Friday, December 9, 2011 - 10:00:45

Small businesses and taxes, seeking truth

Do small businesses really make expansion decisions based on tax rates?

Good report here, an admiring review of NPR reporting on the subject.

They asked the Republicans for names of small business people they could interview that would confirm what they say. How many did they get? Zero. They also asked some of the lobbying groups that say the same thing. Again, no introductions. So they went online and looked for some small business people to interview, and got the same answer over and over. They played the interviews. It was inspiring! They're trying to win, in business, not win in taxes. When they have a chance to grow — they grow, and they don't worry about whether they'll pay more or less taxes. A couple of them said taxes are too low and they worry about the country, and they would happily pay more.

That's what I love about business people. It's an art and a sport. It's best played by creative people, not bean counters, and certainly not politicians.

Remember this the next time U.S. Rep. Tim Griffin dusts off this cherished fiction from the Republican message factory. For what it's worth, over my 20 years as investor in a small business I can add that not a single one of our expansion (or contraction) decisions was a product of U.S. tax rates.
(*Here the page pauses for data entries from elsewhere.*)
-- ==== Sys2Proof/Machine/Ops.lean ====
section
/-! DEFINITION. The operations the commands share: element access, the transmit queues and notices (R186 to R189,
R201), indicators (R161), pin timers (R155), stream ports (R164 to R170) and the start of the taking of a request
(R191, R193). -/

namespace Sys2Proof.Machine

/-! ### Elements -/

def State.follower (s : State) (i : Station) : Follower := s.followers[i]
def State.input (s : State) (i : InputId) : MarkInput := s.inputs[i]
def State.lane (s : State) (i : LaneId) : Lane := s.lanes[i]
def State.pin (s : State) (i : PinId) : Pin := s.pins[i]
def State.port (s : State) (i : PortId) : Port := s.ports[i]
def State.link (s : State) (i : Station) : Link := s.links[i]

def State.setFollower (s : State) (i : Station) (x : Follower) : State :=
  { s with followers := s.followers.set i.val x i.isLt }
def State.setInput (s : State) (i : InputId) (x : MarkInput) : State :=
  { s with inputs := s.inputs.set i.val x i.isLt }
def State.setLane (s : State) (i : LaneId) (x : Lane) : State := { s with lanes := s.lanes.set i.val x i.isLt }
def State.setPin (s : State) (i : PinId) (x : Pin) : State := { s with pins := s.pins.set i.val x i.isLt }
def State.setPort (s : State) (i : PortId) (x : Port) : State := { s with ports := s.ports.set i.val x i.isLt }
def State.setLink (s : State) (i : Station) (x : Link) : State := { s with links := s.links.set i.val x i.isLt }

/-- Every element changed by a function of its place and its value. -/
def mapEach {α β : Type} {n : Nat} (v : Vector α n) (f : Fin n → α → β) : Vector β n :=
  Vector.ofFn fun i => f i v[i]

/-- Frames and links have begun: the state in which a moment other than start-up can come (log entry 3). -/
def whenRunning (f : State → State) (s : State) : State := if s.phase = .running then f s else s

/-! ### Transmit queues (R186 to R189) -/

/-- A message leaves an IDLE transmitter's queue at once (R186). -/
def txStart (k : Link) : Link :=
  match k.sending, k.txQueue with
  | none, m :: rest => { k with sending := some m, txQueue := rest }
  | _, _ => k

def isHouse : Message → Bool
  | .house _ => true
  | _ => false

def isBeat : Message → Bool
  | .beat _ => true
  | _ => false

def isNotice (m : Message) : Bool := isHouse m || isBeat m

/-- The Beat Notice of a lane, when the message is one. -/
def beatOf (l : LaneId) : Message → Option BeatNotice
  | .beat n => if n.lane = l then some n else none
  | _ => none

/-- The first message that satisfies p taken out of a queue. -/
def dropFirst (p : Message → Bool) : List Message → List Message
  | [] => []
  | m :: rest => if p m then rest else m :: dropFirst p rest

/-- The first message that satisfies p replaced in its place. -/
def replaceFirst (p : Message → Bool) (new : Message) : List Message → List Message
  | [] => []
  | m :: rest => if p m then new :: rest else m :: replaceFirst p new rest

/-- A House Notice placed in one link's transmit queue (R187). -/
def placeHouse (n : HouseNotice) (k : Link) : Link :=
  if k.txQueue.any isHouse then txStart { k with txQueue := replaceFirst isHouse (.house n) k.txQueue }
  else if k.txQueue.length < Config.txQueueMax then txStart { k with txQueue := k.txQueue ++ [.house n] }
  else if k.txQueue.any isBeat then txStart { k with txQueue := dropFirst isBeat k.txQueue ++ [.house n] }
  else k

/-- A Beat Notice placed in one link's transmit queue (R188). -/
def placeBeat (n : BeatNotice) (k : Link) : Link :=
  match k.txQueue.findSome? (beatOf n.lane) with
  | some old =>
    let new : BeatNotice := { n with skipped := satInc 255 old.skipped }
    txStart { k with txQueue := replaceFirst (fun m => (beatOf n.lane m).isSome) (.beat new) k.txQueue }
  | none =>
    if k.txQueue.length < Config.txQueueMax then txStart { k with txQueue := k.txQueue ++ [.beat n] } else k

/-- An Answer or a Report placed in one link's transmit queue (R189). -/
def placeAnswer (m : Message) (k : Link) : Link :=
  if !k.present then k
  else if k.txQueue.length < Config.txQueueMax then txStart { k with txQueue := k.txQueue ++ [m] }
  else if k.txQueue.any isNotice then txStart { k with txQueue := dropFirst isNotice k.txQueue ++ [m] }
  else { k with answerLost := true }

/-- The House Notice the state gives (R201). -/
def houseNotice (r : Reason) (s : State) : HouseNotice where
  reason := r
  grid := s.grid.state
  holder := s.lead.holder.map LeadEntry.station
  queue := s.lead.queue.map LeadEntry.station
  transport := s.tc.state
  songBar := s.tc.songBar
  reference := s.fru.state
  meter := s.grid.meter

/-- A House Notice raised: a copy placed for every PRESENT link (R187, R201). -/
def raiseHouse (r : Reason) (s : State) : State :=
  { s with links := mapEach s.links fun _ k => if k.present then placeHouse (houseNotice r s) k else k }

/-! ### Pins: timers and indicators (R155, R161) -/

/-- A timed activation of a pin (R155). -/
def activate (count : Frame) (frames : Nat) (p : Pin) : Pin :=
  { p with level := true, timing := true, activeUntil := some (framesOn count frames) }

/-- The end of a timed activation, once its frame is reached (R155). -/
def timerEnd (count : Frame) (p : Pin) : Pin :=
  match p.activeUntil with
  | some d => if p.timing && dueReached d count then { p with level := false, timing := false } else p
  | none => p

/-- The active-until frame of an IDLE timer expires (R155). -/
def activeUntilExpire (count : Frame) (p : Pin) : Pin :=
  match p.activeUntil with
  | some d => if !p.timing && reached30 d count then { p with activeUntil := none } else p
  | none => p

/-- An event of a pulse source starts or restarts its pins' pulses (R161). -/
def pulseSource (src : Source) (s : State) : State :=
  { s with pins := mapEach s.pins fun _ p =>
      if p.function = .indicator ∧ p.source = some src then activate s.fru.count Config.indicatorFrames p else p }

/-- A level source's pins take its state, at a change of it (R161). -/
def showSource (src : Source) (s : State) : State :=
  match levelOf s src with
  | none => s
  | some on =>
    { s with pins := mapEach s.pins fun _ p =>
        if p.function = .indicator ∧ p.source = some src then { p with level := on } else p }

/-- A PIN lane takes its pin (R160). -/
def pinTaken (p : Pin) : Pin :=
  { p with function := .lane, level := false, timing := false, source := none, activeUntil := none }

/-- A disable releases a pin (R160). -/
def pinReleased (p : Pin) : Pin :=
  { p with function := .level, level := false, timing := false, activeUntil := none }

/-- The lane that holds a pin: the non-OFF PIN lane that targets it (R153). -/
def pinHolder (s : State) (p : PinId) : Option LaneId :=
  (List.finRange 16).find? fun l =>
    decide ((s.lane l).state ≠ .off ∧ (s.lane l).settings.kind = .pin ∧ (s.lane l).settings.target = .pin p)

/-- The polarity that governs a pin (R154). -/
def governingPolarity (s : State) (p : PinId) : Polarity :=
  if (s.pin p).function = .lane then
    match pinHolder s p with
    | some l => (s.lane l).settings.polarity
    | none => (s.pin p).polarity
  else (s.pin p).polarity

/-- The level shown at a pin, true for high (R154). R175 and R203 speak of it from the sampling of the straps on: while RSTN
is low it is taken as the level under the pin's own polarity too (DESIGN CHOICE, log entry 47). -/
def pinShown (s : State) (p : PinId) : Bool :=
  match governingPolarity s p with
  | .normal => (s.pin p).level
  | .inverted => !(s.pin p).level

/-! ### Stream ports (R164 to R170) -/

/-- What a port owes enters at a leaving (R169). -/
def portDrain (p : Port) : Port :=
  let p1 : Port :=
    match p.owedTick with
    | some t =>
      if 0 < p.owedTicks ∧ p.fifo.length ≤ Config.tickRoom then
        { p with fifo := p.fifo ++ [⟨t, true⟩], owedTicks := p.owedTicks - 1,
                 owedTick := if p.owedTicks = 1 then none else some t }
      else p
    | none => p
  match p1.held with
  | some c => if p1.owedTicks = 0 then { p1 with fifo := p1.fifo ++ [⟨c, false⟩], held := none } else p1
  | none => p1

/-- The head code leaves the FIFO and is sent, and the port drains; with no code the transmitter is IDLE (R164). -/
def portLeave (p : Port) : Port :=
  match p.fifo with
  | c :: rest => portDrain { p with sending := some ⟨c.code, p.rate⟩, fifo := rest }
  | [] => { p with sending := none }

/-- A code enters the FIFO; while the transmitter is IDLE it leaves at once (R164). -/
def portEnter (c : FifoCode) (p : Port) : Port :=
  let p1 : Port := { p with fifo := p.fifo ++ [c] }
  match p.sending with
  | none => portLeave p1
  | some _ => p1

/-- A tick code (R166). -/
def portTick (c : Byte) (p : Port) : Port :=
  if p.fifo.length ≤ Config.tickRoom ∧ p.owedTicks = 0 then portEnter ⟨c, true⟩ p
  else { p with owedTicks := satInc 255 p.owedTicks, owedTick := some c }

/-- A transport code (R167). -/
def portTransport (c : Byte) (p : Port) : Port :=
  if p.owedTicks = 0 then
    if p.fifo.length < Config.fifoMax then portEnter ⟨c, false⟩ p else { p with lost := true }
  else { p with held := some c }

/-- A bar code (R168). -/
def portBar (c : Byte) (p : Port) : Port := if p.fifo.length < Config.fifoMax then portEnter ⟨c, false⟩ p else p

/-- The lanes in ARMING or ACTIVE that target a port, lowest index first (R171, R172). -/
def portLanes (s : State) (p : PortId) : List LaneId :=
  (List.finRange 16).filter fun l =>
    decide ((s.lane l).state ≠ .off ∧ (s.lane l).settings.kind = .stream ∧ (s.lane l).settings.target = .port p)

/-! ### The seize-failed latch (R76) -/

/-- A BAD_CODE refusal sets the latch, and the SEIZE_FAILED pins follow. -/
def setLatch (st : Station) (kind : Byte) (s : State) : State :=
  showSource .seizeFailed { s with lead := { s.lead with latch := some (latchAfter s.lead.latch st kind) } }

/-! ### The taking of a request (R191, R193, R196) -/

/-- The links in the order the request handler looks at them (R191). -/
def rotationOrder (p : Station) : List Station := [p, p + 1, p + 2, p + 3]

/-- The frame the request handler takes next: the oldest of the first receive frame queue that is not empty, from
the link the rotation pointer names (R191). -/
def nextFrame (s : State) : Option (Station × List Byte) :=
  (rotationOrder s.rotation).findSome? fun st => (s.link st).rxQueue.head?.map fun b => (st, b)

/-- The state after the request handler takes a frame from a link: the frame has left its queue, and the pointer is
the link after (R182, R191). -/
def afterTaking (st : Station) (s : State) : State :=
  { s.setLink st { s.link st with rxQueue := (s.link st).rxQueue.tail } with rotation := st + 1 }

/-- The request handler takes this frame from this link, if it is the frame it takes next, or if no frame waits and
this one is handed to it straight (log entry 7); otherwise this taking cannot come now. -/
def takeFrame (st : Station) (body : List Byte) (s : State) : Option State :=
  match nextFrame s with
  | some next => if next = (st, body) then some (afterTaking st s) else none
  | none => some (afterTaking st s)

/-- The Answer or Report that ends a taking (R196). -/
def placeReply (st : Station) (kind tag : Byte) (r : Reply) (s : State) : State :=
  match r with
  | .answer code detail =>
    s.setLink st (placeAnswer (.answer kind tag (resultByte code) detail) (s.link st))
  | .report contents => s.setLink st (placeAnswer (.report ([0x81, tag] ++ contents)) (s.link st))
  | .deferred => s

/-- The taking of a request: the common check of the length, then the owner's part, then its reply (R193, R196).
`lengths` are the body lengths listed for the kind. -/
def takeRequest (st : Station) (kind tag : Byte) (fields : List Byte) (lengths : List Nat)
    (owner : State → State × Reply) (s : State) : State :=
  whenRunning (fun s =>
    match takeFrame st (kind :: tag :: fields) s with
    | none => s
    | some s1 =>
      let done : State × Reply :=
        if fields.length + 2 ∈ lengths then owner s1
        else (s1, .answer .badField (BitVec.ofNat 8 (lengths.headD 0)))
      placeReply st kind tag done.2 done.1) s

/-- A request that leaves the state alone and is answered. -/
def answered (r : ResultCode) (detail : Byte) (s : State) : State × Reply := (s, .answer r detail)

end Sys2Proof.Machine
end

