-- ==== Sys2Proof/Machine/TransportFamily.lean ====
section
/-! DEFINITION. The Transport Controller's commands (chapter 5): TRANSPORT and TRANSPORT_BOUNDARY. -/

namespace Sys2Proof.Machine

/-! ### Horizon and boundary (R92, R93) -/

/-- What a lane adds to the horizon (R92). -/
def laneHorizon (g : Grid) (ln : Lane) : Nat :=
  if ln.state ≠ .off ∧ ln.settings.offset ≤ 0 then projection g ln.settings.offset else 0

/-- The horizon H, in u (R92). -/
def horizon (s : State) : Nat := s.lanes.toList.foldl (fun h ln => max h (laneHorizon s.grid ln)) 0

/-- The position P a Transport request measures from (R93, R101; DESIGN CHOICE, log entry 41): the position as it is
taken; or, where the frame event of this frame period was handled first and crossed no beat, the position before it. -/
def measuredPos (measured : Measured) (g : Grid) : Pos :=
  match measured with
  | .present => g.pos
  | .beforeFrame => g.before.getD g.pos

/-- The boundary beat a Transport request fixes: the first boundary strictly beyond P + H (R93). -/
def boundaryBeat (measured : Measured) (q : Quantum) (s : State) : Beat :=
  let after := ((measuredPos measured s.grid).add (horizon s)).beat + 1
  match q with
  | .beat => after
  | .bar => firstBarFrom s.grid after

/-! ### Owed marks (R94, R98, R99) -/

/-- Every lane in ARMING or ACTIVE changed. -/
def onLanes (f : Lane → Lane) (s : State) : State :=
  { s with lanes := mapEach s.lanes fun _ ln => if ln.state = .off then ln else f ln }

/-- The lane owes a mark of a kind in the list for this boundary. -/
def owes (kinds : List TransportKind) (b : Beat) (ln : Lane) : Bool :=
  match ln.owed with
  | some w => kinds.contains w.kind && decide (w.boundary = some b)
  | none => false

/-- A lane at the cancel of a start (R98). -/
def cancelStart (b : Beat) (ln : Lane) : Lane :=
  if ln.playing then { ln with owed := some ⟨.stop, none⟩ }
  else if owes [.start, .cont] b ln then { ln with owed := none }
  else ln

/-- A lane at the cancel of a stop (R99). -/
def cancelStop (b : Beat) (ln : Lane) : Lane :=
  if !ln.playing then { ln with owed := some ⟨.cont, none⟩ }
  else if owes [.stop] b ln then { ln with owed := none }
  else ln

/-! ### TRANSPORT (R90 to R99) -/

/-- A change of the transport state, with the PLAYING indicator and the notice (R90, R103). -/
def transportChange (tc : Transport) (s : State) : State :=
  raiseHouse .transport (showSource .playing { s with tc := tc })

/-- A boundary is fixed, and every lane in ARMING or ACTIVE owes the mark (R93, R94). Measured before the frame event
(log entry 41), the boundary may already lie behind a lane's reference: that lane attaches the mark late (R95, R101). -/
def fixBoundary (measured : Measured) (k : TransportKind) (q : Quantum) (st : TransportState) (s : State) : State × Reply :=
  let b := boundaryBeat measured q s
  let s1 := onLanes (fun ln => { ln with owed := some ⟨k, some b⟩ }) s
  (transportChange ⟨st, some ⟨k, q, b⟩, s.tc.songBar⟩ s1,
    .answer .ok (BitVec.ofNat 8 (b - s.grid.pos.beat).toNat))

/-- A boundary is cancelled (R98, R99). -/
def cancelBoundary (lane : Beat → Lane → Lane) (st : TransportState) (s : State) : State × Reply :=
  let s1 := match s.tc.pending with
    | some p => onLanes (lane p.boundary) s
    | none => s
  (transportChange ⟨st, none, s.tc.songBar⟩ s1, .answer .ok 0)

/-- A Transport that passed its checks (R90, R91). -/
def transportWith (measured : Measured) (k : TransportKind) (q : Quantum) (s : State) : State × Reply :=
  match s.tc.state, decide (k = .stop) with
  | .stopped, false => fixBoundary measured k q .starting s
  | .stopped, true => answered .noChange 0 s
  | .starting, true => cancelBoundary cancelStart .stopped s
  | .starting, false => answered .noChange 0 s
  | .playing, true => fixBoundary measured k q .stopping s
  | .playing, false => answered .noChange 0 s
  | .stopping, false => cancelBoundary cancelStop .playing s
  | .stopping, true => answered .noChange 0 s

/-- The Transport Controller's part of a Transport (R91). -/
def transportOwner (st : Station) (b : TransportBody) (s : State) : State × Reply :=
  if holds s st = false then answered .notLead 0 s
  else
    match readTransportKind (f1 b.fields 0), readQuantum (f1 b.fields 1) with
    | some k, some q => if s.grid.state = .unset then answered .notStarted 0 s else transportWith b.measured k q s
    | _, _ => answered .badField 0 s

/-- TRANSPORT: R85, R90 to R94, R98, R99, R101. -/
def execTransport (st : Station) (tag : Byte) (b : TransportBody) (s : State) : Host.Outcome State Fault Refusal :=
  .next (takeRequest st 0x0C tag b.fields [4] (transportOwner st b) s)

/-! ### TRANSPORT_BOUNDARY (R97) -/

/-- The pending transport takes effect where the started grid stands in its boundary beat (log entry 8). -/
def transportMoment (s : State) : State := if s.grid.state = .unset then s else transportReached s

/-- TRANSPORT_BOUNDARY: R97. -/
def execTransportBoundary (s : State) : Host.Outcome State Fault Refusal := .next (whenRunning transportMoment s)

end Sys2Proof.Machine
end

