-- ==== Sys2Proof/Machine/Step.lean ====
section
/-! DEFINITION. The step: the command at the front of the queue is carried out (log entry 1). -/

namespace Sys2Proof.Machine

/-- One step: the front command on the state with the queue's rest; with an empty queue the part idles (log entry 1). -/
def step (s : State) : Host.Outcome State Fault Refusal :=
  match s.pending with
  | [] => .next s
  | c :: rest => exec c { s with pending := rest }

/-- The command a table word spells put at the front of the queue; unchanged where the word spells none, as every word
does (log entry 1). -/
def State.withFetchWord (s : State) (nbits w : Nat) : State :=
  match decodeTableWord nbits w with
  | some c => { s with pending := c :: s.pending }
  | none => s

end Sys2Proof.Machine
end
You can write this story much larger. It's the same with the impact of marginal tax rates on major industrial decisions. Businesses make them based on workforce, raw materials, transportation, energy issues, location relevant to market and a host of other issues, not marginal tax rates. Particularly in Arkansas where a loose law allows national corporations to lay off profits in one location against expenses in another location as a tax dodge.